Goal of the exercise:
Write out, word for word, the part of the listing below that opens with the line containing "theorem blocksShareNothing : Obligations.BlocksShareNothing" and closes with the line containing "have response : accessCheck", keeping both of those lines and adding no others.

↓

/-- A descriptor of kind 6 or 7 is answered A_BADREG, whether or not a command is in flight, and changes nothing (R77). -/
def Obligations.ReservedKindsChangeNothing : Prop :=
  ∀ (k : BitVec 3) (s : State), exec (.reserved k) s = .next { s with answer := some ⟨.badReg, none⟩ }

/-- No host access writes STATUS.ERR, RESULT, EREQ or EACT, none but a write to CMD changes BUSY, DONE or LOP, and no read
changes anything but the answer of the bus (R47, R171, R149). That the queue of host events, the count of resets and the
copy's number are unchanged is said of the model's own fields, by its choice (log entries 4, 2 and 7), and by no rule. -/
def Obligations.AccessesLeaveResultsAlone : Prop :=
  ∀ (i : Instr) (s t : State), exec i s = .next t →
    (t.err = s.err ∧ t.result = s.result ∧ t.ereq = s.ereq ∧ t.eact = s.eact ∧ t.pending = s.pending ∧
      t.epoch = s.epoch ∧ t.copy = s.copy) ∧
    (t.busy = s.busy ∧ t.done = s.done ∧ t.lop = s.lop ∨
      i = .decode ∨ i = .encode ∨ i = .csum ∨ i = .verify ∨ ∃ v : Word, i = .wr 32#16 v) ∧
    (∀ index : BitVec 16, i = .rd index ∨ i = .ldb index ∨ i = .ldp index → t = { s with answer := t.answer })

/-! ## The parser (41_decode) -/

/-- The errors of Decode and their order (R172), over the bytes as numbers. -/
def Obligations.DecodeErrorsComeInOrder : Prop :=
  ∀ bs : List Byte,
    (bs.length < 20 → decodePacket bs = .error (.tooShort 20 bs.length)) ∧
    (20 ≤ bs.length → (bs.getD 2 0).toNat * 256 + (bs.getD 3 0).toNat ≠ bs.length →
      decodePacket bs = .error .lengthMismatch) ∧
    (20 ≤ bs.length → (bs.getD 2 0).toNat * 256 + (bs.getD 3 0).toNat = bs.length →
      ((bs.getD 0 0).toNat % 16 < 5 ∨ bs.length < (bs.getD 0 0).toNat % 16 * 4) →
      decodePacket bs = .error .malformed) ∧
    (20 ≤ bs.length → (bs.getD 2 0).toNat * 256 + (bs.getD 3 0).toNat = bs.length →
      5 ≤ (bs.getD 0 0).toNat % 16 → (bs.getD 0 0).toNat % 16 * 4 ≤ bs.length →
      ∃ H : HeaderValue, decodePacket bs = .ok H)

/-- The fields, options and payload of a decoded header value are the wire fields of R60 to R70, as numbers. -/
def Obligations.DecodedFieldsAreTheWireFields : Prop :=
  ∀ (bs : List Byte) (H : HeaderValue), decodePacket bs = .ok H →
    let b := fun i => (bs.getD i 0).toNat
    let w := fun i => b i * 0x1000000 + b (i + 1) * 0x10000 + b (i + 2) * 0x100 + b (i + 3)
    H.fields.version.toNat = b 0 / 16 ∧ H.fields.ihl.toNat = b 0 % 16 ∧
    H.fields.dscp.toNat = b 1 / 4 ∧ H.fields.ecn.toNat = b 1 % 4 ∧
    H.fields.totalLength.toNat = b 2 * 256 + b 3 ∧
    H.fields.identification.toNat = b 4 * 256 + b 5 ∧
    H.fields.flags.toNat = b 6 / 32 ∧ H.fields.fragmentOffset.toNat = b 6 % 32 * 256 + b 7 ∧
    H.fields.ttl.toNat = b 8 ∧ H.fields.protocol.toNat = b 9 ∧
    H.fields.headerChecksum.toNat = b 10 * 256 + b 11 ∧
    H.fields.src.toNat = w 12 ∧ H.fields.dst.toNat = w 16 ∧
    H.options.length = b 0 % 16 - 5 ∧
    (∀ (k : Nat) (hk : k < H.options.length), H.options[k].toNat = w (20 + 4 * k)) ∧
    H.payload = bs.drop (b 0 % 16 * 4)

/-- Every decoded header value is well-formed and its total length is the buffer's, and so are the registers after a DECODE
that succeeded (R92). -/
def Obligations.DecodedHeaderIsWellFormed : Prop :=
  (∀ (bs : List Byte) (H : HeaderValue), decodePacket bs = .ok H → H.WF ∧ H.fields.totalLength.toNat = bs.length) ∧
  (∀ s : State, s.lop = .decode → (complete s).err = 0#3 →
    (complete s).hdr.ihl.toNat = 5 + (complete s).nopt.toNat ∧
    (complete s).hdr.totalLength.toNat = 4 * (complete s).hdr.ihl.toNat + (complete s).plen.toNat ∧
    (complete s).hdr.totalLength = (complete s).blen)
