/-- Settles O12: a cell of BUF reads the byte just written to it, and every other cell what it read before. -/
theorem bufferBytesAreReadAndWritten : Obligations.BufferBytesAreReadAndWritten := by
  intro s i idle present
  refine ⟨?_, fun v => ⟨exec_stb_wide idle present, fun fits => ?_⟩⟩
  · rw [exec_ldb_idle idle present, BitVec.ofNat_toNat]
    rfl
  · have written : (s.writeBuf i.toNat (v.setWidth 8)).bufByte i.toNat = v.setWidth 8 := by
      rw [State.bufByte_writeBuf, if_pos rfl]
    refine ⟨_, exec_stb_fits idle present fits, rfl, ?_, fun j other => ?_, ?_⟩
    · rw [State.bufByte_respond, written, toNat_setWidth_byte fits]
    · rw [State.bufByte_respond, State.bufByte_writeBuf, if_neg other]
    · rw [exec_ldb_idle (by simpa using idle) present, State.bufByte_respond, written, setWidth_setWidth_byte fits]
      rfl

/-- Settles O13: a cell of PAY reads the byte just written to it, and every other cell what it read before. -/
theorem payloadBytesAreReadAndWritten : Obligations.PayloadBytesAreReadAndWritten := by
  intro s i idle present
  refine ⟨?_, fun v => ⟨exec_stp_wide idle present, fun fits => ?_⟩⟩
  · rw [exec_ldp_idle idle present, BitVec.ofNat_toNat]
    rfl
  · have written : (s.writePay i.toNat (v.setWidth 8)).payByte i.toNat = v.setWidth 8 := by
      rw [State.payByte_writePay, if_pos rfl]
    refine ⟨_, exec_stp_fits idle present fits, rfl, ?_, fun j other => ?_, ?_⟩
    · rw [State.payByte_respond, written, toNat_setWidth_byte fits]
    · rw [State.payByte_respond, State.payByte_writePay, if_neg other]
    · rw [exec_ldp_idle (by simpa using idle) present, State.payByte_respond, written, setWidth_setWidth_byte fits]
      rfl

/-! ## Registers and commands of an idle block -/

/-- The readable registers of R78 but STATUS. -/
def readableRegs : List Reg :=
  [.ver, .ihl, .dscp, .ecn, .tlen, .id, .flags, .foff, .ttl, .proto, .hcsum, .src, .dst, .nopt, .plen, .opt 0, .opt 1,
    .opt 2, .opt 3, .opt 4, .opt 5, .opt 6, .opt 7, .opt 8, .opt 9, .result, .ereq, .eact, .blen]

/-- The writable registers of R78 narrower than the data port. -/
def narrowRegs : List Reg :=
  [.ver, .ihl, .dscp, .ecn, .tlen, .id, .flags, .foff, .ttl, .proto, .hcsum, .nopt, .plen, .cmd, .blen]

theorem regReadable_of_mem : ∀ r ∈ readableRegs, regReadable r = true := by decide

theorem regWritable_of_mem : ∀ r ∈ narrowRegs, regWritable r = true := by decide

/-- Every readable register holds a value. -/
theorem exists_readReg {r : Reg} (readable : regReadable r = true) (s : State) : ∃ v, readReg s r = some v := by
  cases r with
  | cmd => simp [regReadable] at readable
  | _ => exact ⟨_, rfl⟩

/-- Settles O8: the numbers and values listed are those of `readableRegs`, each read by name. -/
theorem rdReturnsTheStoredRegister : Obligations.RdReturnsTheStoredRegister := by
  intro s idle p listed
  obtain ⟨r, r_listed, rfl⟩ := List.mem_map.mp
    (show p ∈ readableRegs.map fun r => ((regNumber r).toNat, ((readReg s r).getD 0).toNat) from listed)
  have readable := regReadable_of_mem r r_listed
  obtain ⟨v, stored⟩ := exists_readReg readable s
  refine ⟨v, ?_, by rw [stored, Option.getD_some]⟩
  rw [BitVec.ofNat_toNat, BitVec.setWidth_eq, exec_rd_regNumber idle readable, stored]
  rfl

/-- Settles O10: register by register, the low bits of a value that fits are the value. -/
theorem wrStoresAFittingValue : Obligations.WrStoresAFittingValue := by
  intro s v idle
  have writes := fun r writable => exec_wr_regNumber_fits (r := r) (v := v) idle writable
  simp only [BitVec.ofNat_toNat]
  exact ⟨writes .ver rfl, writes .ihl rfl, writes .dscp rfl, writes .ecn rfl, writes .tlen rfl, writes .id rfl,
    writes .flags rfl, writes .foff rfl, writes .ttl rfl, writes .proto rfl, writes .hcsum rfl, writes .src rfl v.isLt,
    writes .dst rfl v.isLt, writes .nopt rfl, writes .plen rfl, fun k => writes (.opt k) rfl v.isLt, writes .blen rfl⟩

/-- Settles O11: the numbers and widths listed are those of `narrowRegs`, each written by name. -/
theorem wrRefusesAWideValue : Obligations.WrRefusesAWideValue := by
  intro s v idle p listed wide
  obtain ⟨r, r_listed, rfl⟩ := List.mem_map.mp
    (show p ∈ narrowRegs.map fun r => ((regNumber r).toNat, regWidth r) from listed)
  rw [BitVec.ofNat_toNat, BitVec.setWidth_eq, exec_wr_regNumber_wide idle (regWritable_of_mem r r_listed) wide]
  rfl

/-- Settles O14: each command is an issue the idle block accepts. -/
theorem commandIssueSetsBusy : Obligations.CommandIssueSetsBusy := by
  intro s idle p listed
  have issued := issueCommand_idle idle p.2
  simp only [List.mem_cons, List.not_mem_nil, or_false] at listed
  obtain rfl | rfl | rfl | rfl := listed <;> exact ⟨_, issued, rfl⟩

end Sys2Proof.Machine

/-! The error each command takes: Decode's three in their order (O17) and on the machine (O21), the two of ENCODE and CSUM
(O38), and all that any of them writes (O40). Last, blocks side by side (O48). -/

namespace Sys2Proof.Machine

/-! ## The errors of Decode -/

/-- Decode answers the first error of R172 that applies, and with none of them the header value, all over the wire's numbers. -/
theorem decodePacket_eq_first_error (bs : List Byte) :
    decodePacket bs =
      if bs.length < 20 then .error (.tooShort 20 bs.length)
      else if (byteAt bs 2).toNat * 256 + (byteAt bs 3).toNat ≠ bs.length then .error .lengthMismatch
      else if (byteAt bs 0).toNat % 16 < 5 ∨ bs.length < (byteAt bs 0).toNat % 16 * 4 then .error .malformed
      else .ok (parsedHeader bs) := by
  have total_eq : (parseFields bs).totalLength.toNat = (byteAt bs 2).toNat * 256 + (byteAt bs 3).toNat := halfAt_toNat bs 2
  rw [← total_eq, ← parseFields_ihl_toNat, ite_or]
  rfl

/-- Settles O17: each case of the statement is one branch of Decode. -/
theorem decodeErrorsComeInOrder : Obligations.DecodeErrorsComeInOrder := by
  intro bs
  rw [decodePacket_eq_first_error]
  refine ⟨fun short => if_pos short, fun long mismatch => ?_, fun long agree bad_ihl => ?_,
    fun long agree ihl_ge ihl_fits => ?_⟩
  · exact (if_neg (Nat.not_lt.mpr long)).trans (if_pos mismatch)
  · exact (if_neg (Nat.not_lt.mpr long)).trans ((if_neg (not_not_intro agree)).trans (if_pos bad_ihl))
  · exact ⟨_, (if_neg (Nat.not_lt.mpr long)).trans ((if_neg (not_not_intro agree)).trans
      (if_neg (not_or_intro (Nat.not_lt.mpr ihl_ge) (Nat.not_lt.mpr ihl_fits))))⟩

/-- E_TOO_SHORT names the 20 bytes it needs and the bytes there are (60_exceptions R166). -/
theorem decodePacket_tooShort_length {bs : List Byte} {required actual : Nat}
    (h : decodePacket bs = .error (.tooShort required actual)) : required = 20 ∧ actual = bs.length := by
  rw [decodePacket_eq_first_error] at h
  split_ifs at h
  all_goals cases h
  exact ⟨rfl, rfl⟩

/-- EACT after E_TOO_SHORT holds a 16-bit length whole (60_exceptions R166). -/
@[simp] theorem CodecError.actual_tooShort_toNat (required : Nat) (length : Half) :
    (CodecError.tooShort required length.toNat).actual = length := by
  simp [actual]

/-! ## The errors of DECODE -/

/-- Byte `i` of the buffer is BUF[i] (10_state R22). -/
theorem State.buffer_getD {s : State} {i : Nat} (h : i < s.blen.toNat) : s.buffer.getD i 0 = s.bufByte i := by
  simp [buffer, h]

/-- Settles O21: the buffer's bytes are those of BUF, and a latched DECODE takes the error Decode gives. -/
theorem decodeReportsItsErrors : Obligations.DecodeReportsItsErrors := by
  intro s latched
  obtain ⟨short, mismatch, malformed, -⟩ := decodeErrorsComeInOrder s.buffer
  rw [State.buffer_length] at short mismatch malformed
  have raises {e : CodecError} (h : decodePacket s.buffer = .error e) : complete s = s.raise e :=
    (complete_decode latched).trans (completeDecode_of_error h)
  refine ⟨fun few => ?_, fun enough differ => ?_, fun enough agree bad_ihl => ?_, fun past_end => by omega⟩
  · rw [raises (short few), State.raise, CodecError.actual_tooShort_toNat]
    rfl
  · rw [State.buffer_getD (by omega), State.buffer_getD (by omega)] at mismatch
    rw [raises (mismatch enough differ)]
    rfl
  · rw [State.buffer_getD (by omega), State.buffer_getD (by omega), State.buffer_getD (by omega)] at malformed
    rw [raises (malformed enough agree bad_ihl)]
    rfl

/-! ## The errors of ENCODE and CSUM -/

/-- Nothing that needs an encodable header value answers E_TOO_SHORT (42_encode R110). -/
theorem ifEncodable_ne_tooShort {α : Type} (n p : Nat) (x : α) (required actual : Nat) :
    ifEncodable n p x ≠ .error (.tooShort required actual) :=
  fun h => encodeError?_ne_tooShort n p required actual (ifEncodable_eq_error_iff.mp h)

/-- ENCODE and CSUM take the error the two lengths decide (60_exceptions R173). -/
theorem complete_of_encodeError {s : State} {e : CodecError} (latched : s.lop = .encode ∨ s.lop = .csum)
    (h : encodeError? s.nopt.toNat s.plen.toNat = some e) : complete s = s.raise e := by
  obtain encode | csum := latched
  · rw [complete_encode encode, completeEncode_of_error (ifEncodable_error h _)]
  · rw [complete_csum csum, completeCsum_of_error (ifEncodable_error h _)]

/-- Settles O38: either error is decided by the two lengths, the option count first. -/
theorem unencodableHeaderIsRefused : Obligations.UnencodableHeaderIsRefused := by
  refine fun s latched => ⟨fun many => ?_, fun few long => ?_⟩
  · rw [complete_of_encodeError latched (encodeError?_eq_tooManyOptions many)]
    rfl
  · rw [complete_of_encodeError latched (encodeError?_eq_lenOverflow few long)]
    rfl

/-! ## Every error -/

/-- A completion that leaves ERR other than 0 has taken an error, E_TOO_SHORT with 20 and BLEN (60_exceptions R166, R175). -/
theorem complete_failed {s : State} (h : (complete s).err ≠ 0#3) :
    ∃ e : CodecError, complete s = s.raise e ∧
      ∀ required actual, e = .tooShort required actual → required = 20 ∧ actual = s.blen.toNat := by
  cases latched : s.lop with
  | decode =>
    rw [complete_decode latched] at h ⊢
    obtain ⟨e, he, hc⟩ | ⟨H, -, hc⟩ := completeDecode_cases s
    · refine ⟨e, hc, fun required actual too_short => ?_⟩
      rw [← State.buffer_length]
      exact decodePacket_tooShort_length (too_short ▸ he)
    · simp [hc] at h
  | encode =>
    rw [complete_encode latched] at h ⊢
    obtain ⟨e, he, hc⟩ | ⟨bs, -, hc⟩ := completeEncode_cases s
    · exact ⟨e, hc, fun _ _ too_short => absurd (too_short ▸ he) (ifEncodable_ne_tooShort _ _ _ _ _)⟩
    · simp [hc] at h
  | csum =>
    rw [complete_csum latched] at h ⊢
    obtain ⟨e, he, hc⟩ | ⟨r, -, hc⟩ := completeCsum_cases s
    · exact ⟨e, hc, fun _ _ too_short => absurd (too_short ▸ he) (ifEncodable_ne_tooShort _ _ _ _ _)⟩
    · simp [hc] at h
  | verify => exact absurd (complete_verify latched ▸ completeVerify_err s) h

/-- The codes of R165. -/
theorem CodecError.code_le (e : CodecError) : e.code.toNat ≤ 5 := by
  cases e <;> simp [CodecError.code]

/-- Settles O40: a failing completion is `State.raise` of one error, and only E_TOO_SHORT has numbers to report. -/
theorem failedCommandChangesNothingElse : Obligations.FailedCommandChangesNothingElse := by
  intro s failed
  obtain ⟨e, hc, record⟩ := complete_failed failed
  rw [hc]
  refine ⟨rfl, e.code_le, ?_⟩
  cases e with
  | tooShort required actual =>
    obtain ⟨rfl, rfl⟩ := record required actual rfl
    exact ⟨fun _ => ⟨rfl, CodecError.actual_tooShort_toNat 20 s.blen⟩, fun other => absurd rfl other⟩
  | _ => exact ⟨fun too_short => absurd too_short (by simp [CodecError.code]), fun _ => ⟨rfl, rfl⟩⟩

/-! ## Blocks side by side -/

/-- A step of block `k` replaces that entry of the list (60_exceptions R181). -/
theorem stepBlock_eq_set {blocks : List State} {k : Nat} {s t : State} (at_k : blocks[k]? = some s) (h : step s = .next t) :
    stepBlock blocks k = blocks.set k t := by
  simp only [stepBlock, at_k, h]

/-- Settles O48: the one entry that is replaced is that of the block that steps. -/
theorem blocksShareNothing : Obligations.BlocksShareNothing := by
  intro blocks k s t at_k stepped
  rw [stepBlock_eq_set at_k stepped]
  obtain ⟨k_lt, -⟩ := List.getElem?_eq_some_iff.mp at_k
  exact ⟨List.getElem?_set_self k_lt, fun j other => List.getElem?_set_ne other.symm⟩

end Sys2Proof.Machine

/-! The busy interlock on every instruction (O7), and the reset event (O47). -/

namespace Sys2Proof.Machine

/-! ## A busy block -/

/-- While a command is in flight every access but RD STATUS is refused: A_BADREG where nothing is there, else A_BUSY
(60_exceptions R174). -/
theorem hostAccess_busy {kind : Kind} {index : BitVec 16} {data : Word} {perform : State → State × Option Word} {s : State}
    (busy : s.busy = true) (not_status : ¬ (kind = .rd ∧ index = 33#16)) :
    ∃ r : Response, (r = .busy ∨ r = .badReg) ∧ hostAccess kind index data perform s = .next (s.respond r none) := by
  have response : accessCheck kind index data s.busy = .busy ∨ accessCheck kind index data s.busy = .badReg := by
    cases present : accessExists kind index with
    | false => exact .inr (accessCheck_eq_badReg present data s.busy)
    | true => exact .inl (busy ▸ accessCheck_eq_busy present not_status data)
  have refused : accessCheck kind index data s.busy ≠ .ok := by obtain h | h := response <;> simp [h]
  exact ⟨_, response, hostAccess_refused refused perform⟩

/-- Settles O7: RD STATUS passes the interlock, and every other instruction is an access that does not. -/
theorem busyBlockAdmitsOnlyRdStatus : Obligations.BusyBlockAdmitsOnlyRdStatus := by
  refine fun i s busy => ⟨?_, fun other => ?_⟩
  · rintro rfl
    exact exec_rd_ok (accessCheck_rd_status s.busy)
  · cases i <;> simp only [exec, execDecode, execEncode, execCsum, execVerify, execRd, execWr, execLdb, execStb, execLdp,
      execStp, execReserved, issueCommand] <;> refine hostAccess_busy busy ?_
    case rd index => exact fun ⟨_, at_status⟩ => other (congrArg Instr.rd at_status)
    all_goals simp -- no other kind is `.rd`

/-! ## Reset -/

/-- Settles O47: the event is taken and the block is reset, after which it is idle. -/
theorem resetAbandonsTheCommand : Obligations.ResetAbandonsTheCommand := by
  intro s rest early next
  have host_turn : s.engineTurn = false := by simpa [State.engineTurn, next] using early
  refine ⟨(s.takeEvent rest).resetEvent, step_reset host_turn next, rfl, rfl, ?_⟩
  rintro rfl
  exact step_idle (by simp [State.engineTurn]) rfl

↑

Solved problem:
theorem blocksShareNothing : Obligations.BlocksShareNothing := by
  intro blocks k s t at_k stepped
  rw [stepBlock_eq_set at_k stepped]
  obtain ⟨k_lt, -⟩ := List.getElem?_eq_some_iff.mp at_k
  exact ⟨List.getElem?_set_self k_lt, fun j other => List.getElem?_set_ne other.symm⟩

end Sys2Proof.Machine

/-! The busy interlock on every instruction (O7), and the reset event (O47). -/

namespace Sys2Proof.Machine

/-! ## A busy block -/

/-- While a command is in flight every access but RD STATUS is refused: A_BADREG where nothing is there, else A_BUSY
(60_exceptions R174). -/
theorem hostAccess_busy {kind : Kind} {index : BitVec 16} {data : Word} {perform : State → State × Option Word} {s : State}
    (busy : s.busy = true) (not_status : ¬ (kind = .rd ∧ index = 33#16)) :
    ∃ r : Response, (r = .busy ∨ r = .badReg) ∧ hostAccess kind index data perform s = .next (s.respond r none) := by
  have response : accessCheck kind index data s.busy = .busy ∨ accessCheck kind index data s.busy = .badReg := by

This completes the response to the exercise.